Ciò suggerisce che l'utilità della dorsale vettoriale ottimizzata combinata con il protocollo di produzione ottimizzato si traduce in rese elevate più strette dei tassi di trasduzione dei vettori CRISPR-dCas9 del vettore GFP Lentivirus d-Cas9-DNMT3 quattro volte inferiori a quelli del vettore NAIVE GFP suggerendo che l'efficienza di imballaggio del CRISPR d-Cas9-RNA è ridotta. I tassi di trasduzione del vettore PURO ingenuo erano cinque volte superiori rispetto al vettore d-Cas9-DNMT3A. Questi risultati sono stati ulteriormente confermati utilizzando naive GFP e d-Cas9-DNMT3A-GFP.
Il protocollo basato su EB qui descritto consente la differenziazione dei PNG MD. hiPSC espresso piacere marcatore di potenza Oct4 mentre l'MD NPC è espresso sia Nestin che FoxA2. Sette test di piro-sequenziamento sono stati progettati e convalidati per la quantificazione dello stato di metilazione nell'introne 1 della SNCA.

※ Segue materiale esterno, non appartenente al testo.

-- ==== Sys2Proof/Certificates/Slice0/Obligations.lean ====
section
/-!
DEFINITION. The statements for the provers, each over every state (the open parameters of R7 are a field of it) and every
value drawn.
-/

open Sys2Proof Sys2Proof.Machine

/-! ## Encoding -/

/-- In the context that selects its row, every instruction's words decode to it (R61, R65, R66, R70, R100, R140).
That the phase selects the row is entry 4. -/
def Obligations.DecodeOfEncodeIsTheRow : Prop :=
  ∀ (c : DecodeCtx) (i : Instr), i.WellFormed → selects c i = true → decode c (encode i) = .ok i

/-- What decodes is a well-formed row that its context selects, and the row's words are the ones decoded. Of a POWER call,
whose address and data fields are not used, they are the code with both fields 0 (entry 15).
That the phase selects the row is entry 4. -/
def Obligations.DecodedRowEncodesBack : Prop :=
  ∀ (c : DecodeCtx) (p : Packet) (i : Instr), decode c p = .ok i →
    i.WellFormed ∧ selects c i = true ∧ 
      (encode i = p ∨ ∃ addr data, p = .txn4 0b1000#4 addr data ∧ encode i = .txn4 0b1000#4 0 0)

/-- Every serial bit, serial read and FlashROM byte write stands for exactly one row in every context (R100, R113, R140).
That the phase selects the row is entry 4. -/
def Obligations.EveryEngineEventSelectsExactlyOneRow : Prop :=
  ∀ c : DecodeCtx,
    (∀ b : Bool, ∃! i : Instr, i.WellFormed ∧ selects c i = true ∧ encode i = .eepBit b) ∧
    (∃! i : Instr, i.WellFormed ∧ selects c i = true ∧ encode i = .eepRead) ∧
    (∀ w : BitVec 24, ∃! i : Instr, i.WellFormed ∧ selects c i = true ∧ encode i = .flashCmd w)

/-- Words written out from the spec's encodings: two bus codes and POWER (R61), a request-type bit, a detecting read, a
6-bit read frame (R65), and FlashROM command words in four phases (R70, R71).
That the phase picks the row is entry 4, that POWER is EEP.POWER under kind SerialEEPROM entry 15. -/
def Obligations.WordsOfTheSpecDecode : Prop :=
  (∀ c addr openBus, decode c (.txn4 0b0001#4 addr openBus) = .ok (.readH addr openBus)) ∧
  (∀ c addr wdata, decode c (.txn4 0b0110#4 addr wdata) = .ok (.writeW addr wdata)) ∧
  decode ⟨.serialEEPROM, .idle, some .six, .idle⟩ (.txn4 0b1000#4 0 0) = .ok .eepPower ∧
  decode ⟨.serialEEPROM, .command, some .six, .idle⟩ (.eepBit true) = .ok .eepReqRead ∧
  decode ⟨.serialEEPROM, .address, none, .idle⟩ .eepRead = .ok .eepReadDetect ∧
  (∀ c, decode c (.eepFrame [true, true, false, false, false, false, true, true, false]) =
    .ok (.eepReadFrame6 3#6 false)) ∧
  (∀ k m b, decode ⟨k, m, b, .idle⟩ (.flashCmd 0x5555AA#24) = .ok (.flUnlock1 0x5555#16 0xAA#8)) ∧
  (∀ k m b, decode ⟨k, m, b, .eraseArmed⟩ (.flashCmd 0x5555AA#24) = .ok (.flEraseUnlock1 0x5555#16 0xAA#8)) ∧
  (∀ k m b, decode ⟨k, m, b, .unlock2⟩ (.flashCmd 0x555590#24) = .ok .flIdEnter) ∧
  (∀ k m b, decode ⟨k, m, b, .eraseUnlock2⟩ (.flashCmd 0x300030#24) = .ok (.flSectorErase 0x3000#16)) ∧
  (∀ k m b, decode ⟨k, m, b, .eraseUnlock2⟩ (.flashCmd 0x300130#24) = .ok (.flEraseOther 0x3001#16 0x30#8))

/-- Exactly the reserved transaction codes are refused, by name, and every other code is a row (R62). -/
def Obligations.ReservedCodesAreRefused : Prop :=
  ∀ (s : State) (t : BitVec 4) (addr data : Word) (rest : List Call),
    s.input = .packet (.txn4 t addr data) :: rest →
      (reservedCode t → step s = .refused (.reservedTxn t)) ∧
      (¬reservedCode t → ∃ i, decode (decodeCtx s) (.txn4 t addr data) = .ok i)

/-! ## The step and the whole machine -/

/-- One step is one call: a step takes the oldest call, runs the row it decodes to, and refuses what is no row; with no
call to come nothing changes (R21, R52, R53; entries 1, 2). -/
def Obligations.StepRunsTheDecodedRow : Prop :=
  ∀ s : State,
    (s.input = [] → step s = .next s) ∧
    (∀ p rest i, s.input = .packet p :: rest → decode (decodeCtx s) p = .ok i → i.WellFormed →
      step s = exec i { s with input := rest }) ∧
    (∀ p rest e, s.input = .packet p :: rest → decode (decodeCtx s) p = .error e → step s = .refused (rejection e)) ∧
    (∀ c rest, s.input = .persistence c :: rest → step s = persistenceCall c { s with input := rest })

/-- Every step keeps the invariant of the machine (R33, R22, R29). R33 is an inference the spec marks as derived. -/
def Obligations.EveryStepKeepsTheInvariant : Prop :=
  ∀ s s' : State, s.Inv → step s = .next s' → s'.Inv

/-- The machine at creation has the invariant and is unloaded (R34, R200; its other fields hold the values of entry 10). -/
def Obligations.ResetHasTheInvariant : Prop :=
  State.reset.Inv ∧ State.reset.cart.loaded = false

/-- On a loaded cartridge every read, write and power transaction answers a next state: none fails (R180).
The queue of calls is entry 1. -/
def Obligations.LoadedTransactionsNeverFail : Prop :=
  ∀ (s : State) (t : BitVec 4) (addr data : Word) (rest : List Call),
    s.cart.loaded = true → ¬reservedCode t → s.input = .packet (.txn4 t addr data) :: rest →
      ∃ s', step s = .next s' ∧ s'.cart = s.cart ∧ s'.input = rest

/-- No row but LOAD changes the configuration, but for UNLOAD's `cart.loaded` and for `eep.bits`, which may go from
unresolved to a width and then stays (R22, R25). -/
def Obligations.OnlyLoadChangesTheConfiguration : Prop :=
  ∀ (i : Instr) (s s' : State), isLoad i = false → exec i s = .next s' →
    (i ≠ .unload → s'.cart.loaded = s.cart.loaded) ∧
    s'.cart.kind = s.cart.kind ∧ s'.rom = s.rom ∧ s'.params = s.params ∧
    s'.eep.size = s.eep.size ∧ s'.eep.winMask = s.eep.winMask ∧ s'.eep.winMatch = s.eep.winMatch ∧
    s'.flash.size = s.flash.size ∧ s'.flash.id = s.flash.id ∧
    s'.sram.size = s.sram.size ∧ s'.sram.mask = s.sram.mask ∧
    (∀ w, s.eep.bits = some w → s'.eep.bits = some w)

/-- A single call changes EEPROM content only on the 64th data bit of a write, or where the width of an unresolved write
request is detected; every abandoned frame leaves it unchanged (R117).
R117 is an inference the spec marks as derived. -/
def Obligations.EepromContentChangesOnlyInACommit : Prop :=
  ∀ (i : Instr) (s s' : State), isLoad i = false → isFrame i = false → exec i s = .next s' →
    s'.eep.content ≠ s.eep.content →
      s.EepromActive ∧
      ((s.eep.phase = .writeData ∧ s.eep.count = 63) ∨
       (s.eep.phase = .address ∧ s.eep.bits = none ∧ s.eep.op = .write ∧
        widthDetect s.params.widthDetect (s.eep.stream.length - 65) ≠ none))

/-- FlashROM content and bank change only in the phases that take an erase confirmation, a data byte or a bank number, and
there only as R150, R151, R153 and R155 say; an unexpected write in `Unlock1` or `Unlock2` returns to `Idle` (R158).
R158 is an inference the spec marks as derived. -/
def Obligations.FlashContentAndBankChangeOnlyInTheirPhases : Prop :=
  (∀ (i : Instr) (s s' : State), isLoad i = false → exec i s = .next s' →
    (s'.flash.content ≠ s.flash.content →
      s.FlashActive ∧ (s.flash.phase = .eraseUnlock2 ∨ s.flash.phase = .writeMode)) ∧
    (s'.flash.bank ≠ s.flash.bank → s.FlashActive ∧ s.flash.phase = .bankSwitch)) ∧
  (∀ (off : BitVec 16) (v : Byte) (f : Flash), f.phase = .unlock1 → isUnlock2 off v = false →
    flashWriteByte off v f = { f with phase := .idle }) ∧
  (∀ (off : BitVec 16) (v : Byte) (f : Flash), f.phase = .unlock2 → isUnlock2Command off v = false →
    flashWriteByte off v f = { f with phase := .idle })

/-- A backing store that is not the active one is left alone by every row but LOAD (R22). -/
def Obligations.InactiveBackingStoresAreUntouched : Prop :=
  ∀ (i : Instr) (s s' : State), isLoad i = false → exec i s = .next s' →
    (¬s.EepromActive → s'.eep = s.eep) ∧
    (¬s.FlashActive → s'.flash = s.flash) ∧
    (¬(s.cart.loaded = true ∧ s.cart.kind = .staticRAM) → s'.sram = s.sram)

/-- An EEP or FL row is refused while no cartridge is loaded and while its engine is not the active one (entry 5).
The refusals are the model's choice. -/
def Obligations.EngineRowsNeedTheirEngine : Prop :=
  ∀ (i : Instr) (k : Kind) (s : State), engineOf i = some k →
    (s.cart.loaded = false → exec i s = .refused .unloaded) ∧
    (s.cart.loaded = true → s.cart.kind ≠ k → exec i s = .refused .engineInactive) ∧
    (s.cart.loaded = true → s.cart.kind = k → ∃ s', exec i s = .next s')

/-- While unloaded, reads and writes are refused, and power has no effect (R92). -/
def Obligations.UnloadedAccessIsRefused : Prop :=
  ∀ (s : State) (w : AccessWidth) (a x : Word), s.cart.loaded = false →
    exec (readRow w a x) s = .refused .unloaded ∧
    exec (writeRow w a x) s = .refused .unloaded ∧
    exec .power s = .next { s with resp := .nothing }

/-! ## Bus transactions -/

/-- The address map (R57, from R41 and R42), for a loaded cartridge. R57 is an inference the spec marks as derived. -/
def Obligations.AddressMapIsTheSpecs : Prop :=
  ∀ (s : State) (a : Word), s.Inv → s.cart.loaded = true →
    let inRom := a.toNat < 0x0E000000
    let inSave := a &&& 0x0E000000#32 = 0x0E000000#32
    (s.cart.kind = .none → classify s a = if inRom then .programImage else .openBus) ∧
    (s.cart.kind = .staticRAM →
      classify s a = if inSave then .staticRAM else if inRom then .programImage else .openBus) ∧
    (s.cart.kind = .flashROM →
      classify s a = if inSave then .flashROM else if inRom then .programImage else .openBus) ∧
    (s.cart.kind = .serialEEPROM → s.rom.size ≤ 0x01000000 →
      classify s a = if a &&& 0x0F000000#32 = 0x0D000000#32 then .serialEEPROM
        else if inRom then .programImage else .openBus) ∧
    (s.cart.kind = .serialEEPROM → 0x01000000 < s.rom.size →
      classify s a = if a &&& 0x0FFFFF00#32 = 0x0DFFFF00#32 then .serialEEPROM
        else if inRom then .programImage else .openBus)

/-- A misaligned access does what the access at the aligned address below it does, at every target (R44, R43). -/
def Obligations.MisalignedAccessIsAppliedBelow : Prop :=
  (∀ w a, (align w a).toNat = a.toNat - a.toNat % widthBytes w) ∧
  ∀ (s : State) (w : AccessWidth) (a x : Word), s.Inv →
    exec (readRow w a x) s = exec (readRow w (align w a) x) s ∧
    exec (writeRow w a x) s = exec (writeRow w (align w a) x) s

/-- A read of the program image gives its bytes, little-endian and mirrored modulo the declared size, and changes no
state (R88, R45, R51). -/
def Obligations.ProgramImageReadIsMirrored : Prop :=
  ∀ (s : State) (w : AccessWidth) (a openBus : Word), s.cart.loaded = true → classify s a = .programImage →
    ∃ v : Word, exec (readRow w a openBus) s = .next { s with resp := .rdata v } ∧
      v.toNat < 2 ^ (8 * widthBytes w) ∧
      ∀ i, i < widthBytes w →
        byteOf v i = s.rom.image.read (((align w a &&& 0x01FFFFFF#32).toNat + i) % s.rom.size)

/-- A StaticRAM read gives the bytes at the masked indices, little-endian, and changes no state (R86, R45, R51). -/
def Obligations.StaticRamReadIsMasked : Prop :=
  ∀ (s : State) (w : AccessWidth) (a openBus : Word), s.cart.loaded = true → classify s a = .staticRAM →
    ∃ v : Word, exec (readRow w a openBus) s = .next { s with resp := .rdata v } ∧
      v.toNat < 2 ^ (8 * widthBytes w) ∧
      ∀ i, i < widthBytes w →
        byteOf v i = s.sram.content.read ((align w a + BitVec.ofNat 32 i) &&& s.sram.mask).toNat

/-- A StaticRAM write stores the low bytes of the value at the masked indices and leaves every other byte and all other
state unchanged (R87, R45). -/
def Obligations.StaticRamWriteStoresItsBytes : Prop :=
  ∀ (s : State) (w : AccessWidth) (a v : Word), s.Inv → s.cart.loaded = true → classify s a = .staticRAM →
    ∃ m : Memory, exec (writeRow w a v) s = .next { s with sram := { s.sram with content := m }, resp := .nothing } ∧
      (∀ i, i < widthBytes w →
        m.read ((align w a + BitVec.ofNat 32 i) &&& s.sram.mask).toNat = byteOf v i) ∧
      ∀ j, (∀ i, i < widthBytes w → j ≠ ((align w a + BitVec.ofNat 32 i) &&& s.sram.mask).toNat) →
        m.read j = s.sram.content.read j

Tutti e 7 i test sono stati convalidati e hanno mostrato una correlazione lineare, utilizzando i test convalidati è stato possibile determinare i livelli di metilazione ai 23 CG nell'introne 1 della SNCA La cosa più importante da ricordare rispetto alla partecipazione a questa procedura è lavorare con cellule che mostrano una crescita e una salute adeguate per garantire coerenza tra gli esperimenti. La produzione di vettori lenticchie evidenziati in questa presentazione può essere facilmente adottata alla produzione di integrali carenti anti-virus che è anche può essere facilmente scalata fino a generare quantità maggiori o vettori più concentrati. Questa tecnica può aprire la strada all'esplorazione dell'impatto patogeno dei geni che si derenovono sull'età o sui disturbi generativi tra cui il morbo di Alzheimer e le relative demenze.
Il vantaggio dei vettori lenticchie che si sviluppano qui è che non è pericoloso o non i vettori lenticchie infettivi hanno solo un effetto minimo sul ciclo cellulare, sono una piattaforma di somministrazione sicura e affidabile per applicazioni di terapia genica.